Aku menarik selimut hingga ke dagu, mataku mengawasi setiap sudut ruangan, berharap tak ada sesuatu yang muncul dari bayangan. Tapi malam itu, tidur tetaplah sesuatu yang mustahil.

Akhirnya, entah bagaimana, rasa kantuk berhasil mengalahkan rasa takutku. Aku pun tertidur dengan tenang di sofa ruang keluarga. Tidak ada mimpi buruk, tidak ada perasaan dihempaskan ke atas dan bawah seperti sebelumnya. Hanya kegelapan yang tenang.

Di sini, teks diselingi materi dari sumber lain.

/-- The check values, each row of the table under R137: the raw CRC, the CRC output and the two bytes on the wire. The spec
computed the rows by R132 and R133, whose step order is general knowledge (G1; log entry 24, PRESUMED). -/
def Obligations.CrcCheckValues : Prop :=
  let row (bytes : List Byte) (raw out : Word16) (first second : Byte) : Prop :=
    crcRaw bytes = raw ∧ crcOutput bytes = out ∧ hi8 (crcOutput bytes) = first ∧ lo8 (crcOutput bytes) = second
  row [] 0xFFFF#16 0xFFFF#16 0xFF#8 0xFF#8 ∧
  row [0x00#8] 0x40BF#16 0xBF40#16 0xBF#8 0x40#8 ∧
  row [0x01#8] 0x807E#16 0x7E80#16 0x7E#8 0x80#8 ∧
  row [0xFF#8] 0x00FF#16 0xFF00#16 0xFF#8 0x00#8 ∧
  row [0x31#8, 0x32#8, 0x33#8, 0x34#8, 0x35#8, 0x36#8, 0x37#8, 0x38#8, 0x39#8] 0x4B37#16 0x374B#16 0x37#8 0x4B#8 ∧
  row [0x01#8, 0x03#8, 0x00#8, 0x00#8, 0x00#8, 0x0A#8] 0xCDC5#16 0xC5CD#16 0xC5#8 0xCD#8 ∧
  row [0x05#8, 0x03#8, 0x00#8, 0x01#8, 0x00#8, 0x02#8] 0x4F94#16 0x944F#16 0x94#8 0x4F#8

/-- R136: a frame that ends in its CRC output, computed here bit-serially, high byte first, passes the check of R183 when it
is re-validated: the validator goes on to the dispatch. So for any bytes placed in `buf` with their CRC after them, and for
every frame that `buildFrame` builds. That the raw CRC over all its bytes is 0 is R136's own inference from R132, whose step
order is general knowledge (log entry 24). -/
def Obligations.AppendedCrcValidates : Prop :=
  (∀ (s : State) (m : List Byte),
    (∀ i, i < m.length → s.bufByte i = m.getD i 0#8) →
    s.bufByte m.length ++ s.bufByte (m.length + 1) = Spec.crcOutput m →
    s.len = m.length + 2 →
    (s.longEnough → s.len ≤ s.params.capacity → s.validate = s.dispatchFrame) ∧
    crcRaw (s.bufBytes 0 s.len) = 0x0000#16) ∧
  ∀ (s : State) (body : List Byte),
    let t := s.buildFrame body
    (t.longEnough → t.len ≤ t.params.capacity → t.validate = t.dispatchFrame) ∧
    crcRaw (t.bufBytes 0 t.len) = 0x0000#16

/-- R135, R133, by the spec's decision D24: CRC `n` is refused before CONFIG, while sending and when `n > len`; otherwise it answers `crc16(n)`, computed
here bit-serially, and writes nothing but the response. -/
def Obligations.CrcCommand : Prop :=
  ∀ (n : Word16) (s : State),
    (s.configured = false → exec (.crc n) s = .refused .notConfigured) ∧
    (s.configured = true → s.txc ≠ .idle → exec (.crc n) s = .refused .crcWhileSending) ∧
    (s.configured = true → s.txc = .idle → s.len < n.toNat → exec (.crc n) s = .refused .crcBeyondLen) ∧
    (s.configured = true → s.txc = .idle → n.toNat ≤ s.len → s.len ≤ s.params.capacity →
      exec (.crc n) s =
        .next { s with rspOk := true, rspStatus := 0#4, rspValue := Spec.crcOutput (s.frameBytes n.toNat) })

/-! ### CONFIG (46_config_and_environment.md) and the command interface -/

/-- R265, by the spec's decision D22: CONFIG is refused for `baud = 0` and while `txc != TXC_IDLE`; otherwise it writes the configuration registers, the
two durations of R44 and the listed reset values, and nothing else (`rx_fifo` is not flushed). -/
def Obligations.ConfigCommand : Prop :=
  ∀ (baud : BitVec 32) (addr : Byte) (dePresent : Bool) (s : State),
    (baud = 0#32 → exec (.config baud addr dePresent) s = .refused .configBaudZero) ∧
    (baud ≠ 0#32 → s.txc ≠ .idle → exec (.config baud addr dePresent) s = .refused .configWhileSending) ∧
    (baud ≠ 0#32 → s.txc = .idle →
      exec (.config baud addr dePresent) s = .next
        { s with
          configured := true, baud := baud, myAddr := addr, dePresent := dePresent
          t15 := if baud.toNat ≤ 19200 then ⟨15000000, baud.toNat⟩ else ⟨750, 1⟩
          t35 := if baud.toNat ≤ 19200 then ⟨35000000, baud.toNat⟩ else ⟨1750, 1⟩
          len := 0, rxActive := false, overflow := false, awaitValid := false, respAvail := false
          txc := .idle, de := false, tLastUs := 0, rspOk := true, rspStatus := 0#4, rspValue := 0#16 })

Ketika aku terbangun keesokan paginya, udara pagi yang sejuk menyelimuti tubuhku. Matahari mulai menyusup melalui celah-celah jendela, memancarkan cahaya lembut di ruangan. Aneh, pikirku. Rasanya tubuhku lebih ringan, jauh lebih sehat dari sebelumnya. Batuk yang beberapa hari terakhir sering menyerangku tiba-tiba mereda, dan tubuhku yang biasanya lemas seperti mendapat energi baru.

Aku menggerakkan tubuhku perlahan, memastikan bahwa semua ini bukan sekadar perasaan. Tidak, memang benar. Aku merasa lebih baik. Jauh lebih baik. Rasa sakit yang selama ini membuatku susah tidur lenyap begitu saja.

"Alhamdulillah," bisikku, bersyukur dalam hati.

Aku melirik jam di dinding, masih pagi, tapi Ayah dan Ibu pasti sudah bangun. Dengan langkah ringan, aku menuju dapur, dan melihat mereka sudah duduk di meja makan, terlihat terkejut saat melihatku.

"Nur? Kamu terlihat lebih segar pagi ini," kata Ibu dengan nada heran, tapi matanya terlihat lega.

Aku mengangguk, masih tak percaya dengan perubahan yang kurasakan. "Iya, Bu. Rasanya jauh lebih baik."

Ayah hanya tersenyum kecil dari balik koran yang sedang dibacanya. "Mungkin semalam kamu memang cuma butuh istirahat. Lihat? Sekarang kamu kembali sehat."

Aku duduk di meja, mencoba mencerna semuanya. Apakah itu benar? Apakah ketakutan yang kurasakan hanya karena kelelahan dan pikiran negatif yang menguasai? Atau ada hal lain yang aku belum pahami?